**Task statement:** Among the lines below, a stretch begins at the one with "simp only [decide_eq_true_eq] at h" and ends at the one with "read as before. -/". Repeat that stretch exactly, ends included.
* * *
-- ==== Sys2Proof/Laws/Lists.lean ====
section
/-! SUPPORT. Laws of keyed lists and byte stores: a read after a write, and the canonical form. -/

namespace Sys2Proof.Machine

variable {α : Type}

theorem risingFrom_mono {b c : Nat} {l : List (Nat × α)} (h : risingFrom c l = true) (hb : b ≤ c) :
    risingFrom b l = true := by
  cases l with
  | nil => rfl
  | cons e r =>
    simp only [risingFrom, Bool.and_eq_true, decide_eq_true_eq] at *
    exact ⟨by omega, h.2⟩

theorem lget_of_rising {b k : Nat} {l : List (Nat × α)} (h : risingFrom b l = true) (hk : k < b) :
    lget k l = none := by
  induction l generalizing b with
  | nil => rfl
  | cons e r ih =>
    simp only [risingFrom, Bool.and_eq_true, decide_eq_true_eq] at h
    simp only [lget]
    rw [if_neg (by omega)]
    exact ih h.2 (by omega)

/-- The bound key reads as the value bound to it. -/
theorem lget_lput_self (k : Nat) (v : α) (l : List (Nat × α)) : lget k (lput k v l) = some v := by
  induction l with
  | nil => simp [lput, lget]
  | cons e r ih =>
    obtain ⟨j, w⟩ := e
    simp only [lput]
    split
    · simp [lget]
    · split
      · simp [lget]
      · rename_i h1 h2
        simp only [lget]
        rw [if_neg (fun h => h1 h.symm), ih]

/-- Every other key reads as before. -/
theorem lget_lput_ne {j k : Nat} (h : j ≠ k) (v : α) (l : List (Nat × α)) :
    lget j (lput k v l) = lget j l := by
  induction l with
  | nil => simp [lput, lget, Ne.symm h]
  | cons e r ih =>
    obtain ⟨i, w⟩ := e
    simp only [lput]
    split
    · rename_i h1; subst h1; simp [lget, Ne.symm h]
    · split
      · simp only [lget]; rw [if_neg (Ne.symm h)]
      · simp only [lget, ih]

/-- Keys that rise stay so. -/
theorem rising_lput {b k : Nat} {v : α} {l : List (Nat × α)} (h : risingFrom b l = true) (hb : b ≤ k) :
    risingFrom b (lput k v l) = true := by
  induction l generalizing b with
  | nil => simp [lput, risingFrom, hb]
  | cons e r ih =>
    obtain ⟨i, w⟩ := e
    simp only [risingFrom, Bool.and_eq_true, decide_eq_true_eq] at h
    simp only [lput]
    split
    · rename_i h1; subst h1; simp only [risingFrom, Bool.and_eq_true, decide_eq_true_eq]; exact h
    · split
      · simp only [risingFrom, Bool.and_eq_true, decide_eq_true_eq]
        exact ⟨hb, by omega, risingFrom_mono h.2 (by omega)⟩
      · simp only [risingFrom, Bool.and_eq_true, decide_eq_true_eq]
        exact ⟨h.1, ih h.2 (by omega)⟩

theorem all_lput {k : Nat} {v : α} {p : Nat × α → Bool} {l : List (Nat × α)} (h : l.all p = true)
    (hv : p (k, v) = true) : (lput k v l).all p = true := by
  induction l with
  | nil => simp [lput, hv]
  | cons e r ih =>
    obtain ⟨i, w⟩ := e
    simp only [List.all_cons, Bool.and_eq_true] at h
    simp only [lput]
    split
    · simp [hv, h.2]
    · split
      · simp [hv, h.1, h.2]
      · simp [h.1, ih h.2]

theorem rising_filter {b : Nat} {p : Nat × α → Bool} {l : List (Nat × α)} (h : risingFrom b l = true) :
    risingFrom b (l.filter p) = true := by
  induction l generalizing b with
  | nil => rfl
  | cons e r ih =>
    obtain ⟨i, w⟩ := e
    simp only [risingFrom, Bool.and_eq_true, decide_eq_true_eq] at h
    simp only [List.filter_cons]
    split
    · simp only [risingFrom, Bool.and_eq_true, decide_eq_true_eq]
      exact ⟨h.1, ih h.2⟩
    · exact risingFrom_mono (ih h.2) (by omega)

theorem all_filter {p q : Nat × α → Bool} {l : List (Nat × α)} (h : l.all q = true) :
    (l.filter p).all q = true := by
  simp only [List.all_eq_true, List.mem_filter] at *
  exact fun x hx => h x hx.1

/-- A store that leaves entries out keeps its form. -/
theorem canonical_filter [DecidableEq α] {d : α} {p : Nat × α → Bool} {l : List (Nat × α)}
    (h : canonical d l = true) : canonical d (l.filter p) = true := by
  simp only [canonical, Bool.and_eq_true] at *
  exact ⟨rising_filter h.1, all_filter h.2⟩

/-- A binding keeps the canonical form. -/
theorem canonical_sput [DecidableEq α] {d v : α} {k : Nat} {l : List (Nat × α)}
    (h : canonical d l = true) : canonical d (sput d k v l) = true := by
  unfold sput
  split
  · exact canonical_filter h
  · rename_i hv
    simp only [canonical, Bool.and_eq_true] at *
    exact ⟨rising_lput h.1 (Nat.zero_le k), all_lput h.2 (by simpa using hv)⟩

theorem lget_ldel_self (k : Nat) (l : List (Nat × α)) : lget k (ldel k l) = none := by
  induction l with
  | nil => rfl
  | cons e r ih =>
    obtain ⟨i, w⟩ := e
    simp only [ldel, List.filter_cons] at *
    split
    · rename_i h
      simp only [decide_eq_true_eq] at h
      simp only [lget]
      rw [if_neg h]; exact ih
    · exact ih

theorem lget_ldel_ne {j k : Nat} (h : j ≠ k) (l : List (Nat × α)) : lget j (ldel k l) = lget j l := by
  induction l with
  | nil => rfl
  | cons e r ih =>
    obtain ⟨i, w⟩ := e
    simp only [ldel, List.filter_cons] at *
    split
    · simp only [lget, ih]
    · rename_i hh
      simp only [decide_eq_true_eq, Decidable.not_not] at hh
      simp only [lget]
      rw [if_neg (by omega)]; exact ih

/-! ## Bytes -/

/-- A byte reads as it was written. -/
theorem readByte_writeByte_self (m : List Host.Cell) (a : Nat) (b : Byte) :
    readByte (writeByte m a b) a = b := by
  unfold readByte writeByte sput lgetD
  split
  · rename_i h; rw [lget_ldel_self, h]; rfl
  · rw [lget_lput_self]; rfl

/-- Every other byte reads as before. -/
theorem readByte_writeByte_ne {a c : Nat} (h : c ≠ a) (m : List Host.Cell) (b : Byte) :
    readByte (writeByte m a b) c = readByte m c := by
  unfold readByte writeByte sput lgetD
  split
  · rw [lget_ldel_ne h]
  · rw [lget_lput_ne h]

/-- A write of one byte keeps the canonical form. -/
theorem wf_writeByte {m : List Host.Cell} (h : Memory.wf m = true) (a : Nat) (b : Byte) :
    Memory.wf (writeByte m a b) = true := canonical_sput h

/-- A write keeps the canonical form. -/
theorem wf_writeBytes {m : List Host.Cell} (h : Memory.wf m = true) (a : Nat) (bs : List Byte) :
    Memory.wf (writeBytes m a bs) = true := by
  induction bs generalizing m a with
  | nil => exact h
  | cons b r ih => exact ih (wf_writeByte h a b) (a + 1)

/-- Leaving bytes out keeps the canonical form. -/
theorem wf_filter {m : List Host.Cell} (h : Memory.wf m = true) (p : Host.Cell → Bool) :
    Memory.wf (m.filter p) = true := canonical_filter h

/-- Writes folded over a list keep the canonical form. -/
theorem wf_fold {β : Type} (f : β → Nat) (v : β → Byte) (l : List β) {m : List Host.Cell}
    (h : Memory.wf m = true) : Memory.wf (l.foldl (fun m c => writeByte m (f c) (v c)) m) = true := by
  induction l generalizing m with
  | nil => exact h
  | cons c r ih => exact ih (wf_writeByte h _ _)

/-- Bytes outside those written read as before. -/
theorem readByte_writeBytes_out {m : List Host.Cell} {a c : Nat} {bs : List Byte}
    (h : c < a ∨ a + bs.length ≤ c) : readByte (writeBytes m a bs) c = readByte m c := by
  induction bs generalizing m a with
  | nil => rfl
  | cons b r ih =>
    simp only [List.length_cons] at h
    simp only [writeBytes]
    rw [ih (by omega), readByte_writeByte_ne (by omega)]

/-- Bytes read as they were written. -/
theorem readByte_writeBytes_in {m : List Host.Cell} {a i : Nat} {bs : List Byte} (h : i < bs.length) :
    readByte (writeBytes m a bs) (a + i) = bs[i] := by
  induction bs generalizing m a i with
  | nil => simp at h
  | cons b r ih =>
    simp only [writeBytes]
    cases i with
    | zero => rw [readByte_writeBytes_out (by omega)]; exact readByte_writeByte_self m a b
    | succ j =>
      simp only [List.length_cons, Nat.add_lt_add_iff_right] at h
      have := ih (m := writeByte m a b) (a := a + 1) h
      rw [show a + (j + 1) = a + 1 + j by omega]
      simpa using this

/-- A read of what was written. -/
theorem readBytes_writeBytes (m : List Host.Cell) (a : Nat) (bs : List Byte) :
    readBytes (writeBytes m a bs) a bs.length = bs := by
  suffices H : ∀ (m' : List Host.Cell) (a : Nat) (bs : List Byte),
      (∀ i (h : i < bs.length), readByte m' (a + i) = bs[i]) → readBytes m' a bs.length = bs from
    H _ _ _ fun _ h => readByte_writeBytes_in h
  intro m' a bs
  induction bs generalizing a with
  | nil => intro _; rfl
  | cons b r ih =>
    intro h
    simp only [List.length_cons, readBytes]
    congr 1
    · exact h 0 (by simp)
    · refine ih (a + 1) fun i hi => ?_
      have := h (i + 1) (by simpa using hi)
      rw [show a + 1 + i = a + (i + 1) by omega]
      simpa using this

/-- Little-endian bytes of a number that fits give the number back (R10). -/
theorem ofBytes_toBytes (n v : Nat) : ofBytes (toBytes n v) = v % 256 ^ n := by
  induction n generalizing v with
  | zero => simp [toBytes, ofBytes, Nat.mod_one]
  | succ n ih =>
    simp only [toBytes, ofBytes, ih, BitVec.toNat_ofNat]
    rw [show 256 ^ (n + 1) = 256 * 256 ^ n by rw [Nat.pow_succ, Nat.mul_comm], Nat.mod_mul]

@[simp] theorem wordsOf_toBytes (w : Word) : wordsOf 1 (toBytes 4 w.toNat) = [w] := by
  have e : (toBytes 4 w.toNat).take 4 = toBytes 4 w.toNat := rfl
  rw [wordsOf, e, ofBytes_toBytes, wordsOf, Nat.mod_eq_of_lt (show w.toNat < 256 ^ 4 from w.isLt), BitVec.ofNat_toNat, BitVec.setWidth_eq]

end Sys2Proof.Machine
end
* * *
**Solution to the problem:**
      simp only [decide_eq_true_eq] at h
      simp only [lget]
      rw [if_neg h]; exact ih
    · exact ih

theorem lget_ldel_ne {j k : Nat} (h : j ≠ k) (l : List (Nat × α)) : lget j (ldel k l) = lget j l := by
  induction l with
  | nil => rfl
  | cons e r ih =>
    obtain ⟨i, w⟩ := e
    simp only [ldel, List.filter_cons] at *
    split
    · simp only [lget, ih]
    · rename_i hh
      simp only [decide_eq_true_eq, Decidable.not_not] at hh
      simp only [lget]
      rw [if_neg (by omega)]; exact ih

/-! ## Bytes -/

/-- A byte reads as it was written. -/
theorem readByte_writeByte_self (m : List Host.Cell) (a : Nat) (b : Byte) :
    readByte (writeByte m a b) a = b := by
  unfold readByte writeByte sput lgetD
  split
  · rename_i h; rw [lget_ldel_self, h]; rfl
  · rw [lget_lput_self]; rfl

/-- Every other byte reads as before. -/
theorem readByte_writeByte_ne {a c : Nat} (h : c ≠ a) (m : List Host.Cell) (b : Byte) :
    readByte (writeByte m a b) c = readByte m c := by
  unfold readByte writeByte sput lgetD
  split
  · rw [lget_ldel_ne h]
  · rw [lget_lput_ne h]

/-- A write of one byte keeps the canonical form. -/
theorem wf_writeByte {m : List Host.Cell} (h : Memory.wf m = true) (a : Nat) (b : Byte) :
    Memory.wf (writeByte m a b) = true := canonical_sput h

/-- A write keeps the canonical form. -/
theorem wf_writeBytes {m : List Host.Cell} (h : Memory.wf m = true) (a : Nat) (bs : List Byte) :
    Memory.wf (writeBytes m a bs) = true := by
  induction bs generalizing m a with
  | nil => exact h
  | cons b r ih => exact ih (wf_writeByte h a b) (a + 1)

/-- Leaving bytes out keeps the canonical form. -/
theorem wf_filter {m : List Host.Cell} (h : Memory.wf m = true) (p : Host.Cell → Bool) :
    Memory.wf (m.filter p) = true := canonical_filter h

/-- Writes folded over a list keep the canonical form. -/
theorem wf_fold {β : Type} (f : β → Nat) (v : β → Byte) (l : List β) {m : List Host.Cell}
    (h : Memory.wf m = true) : Memory.wf (l.foldl (fun m c => writeByte m (f c) (v c)) m) = true := by
  induction l generalizing m with
  | nil => exact h
  | cons c r ih => exact ih (wf_writeByte h _ _)

/-- Bytes outside those written read as before. -/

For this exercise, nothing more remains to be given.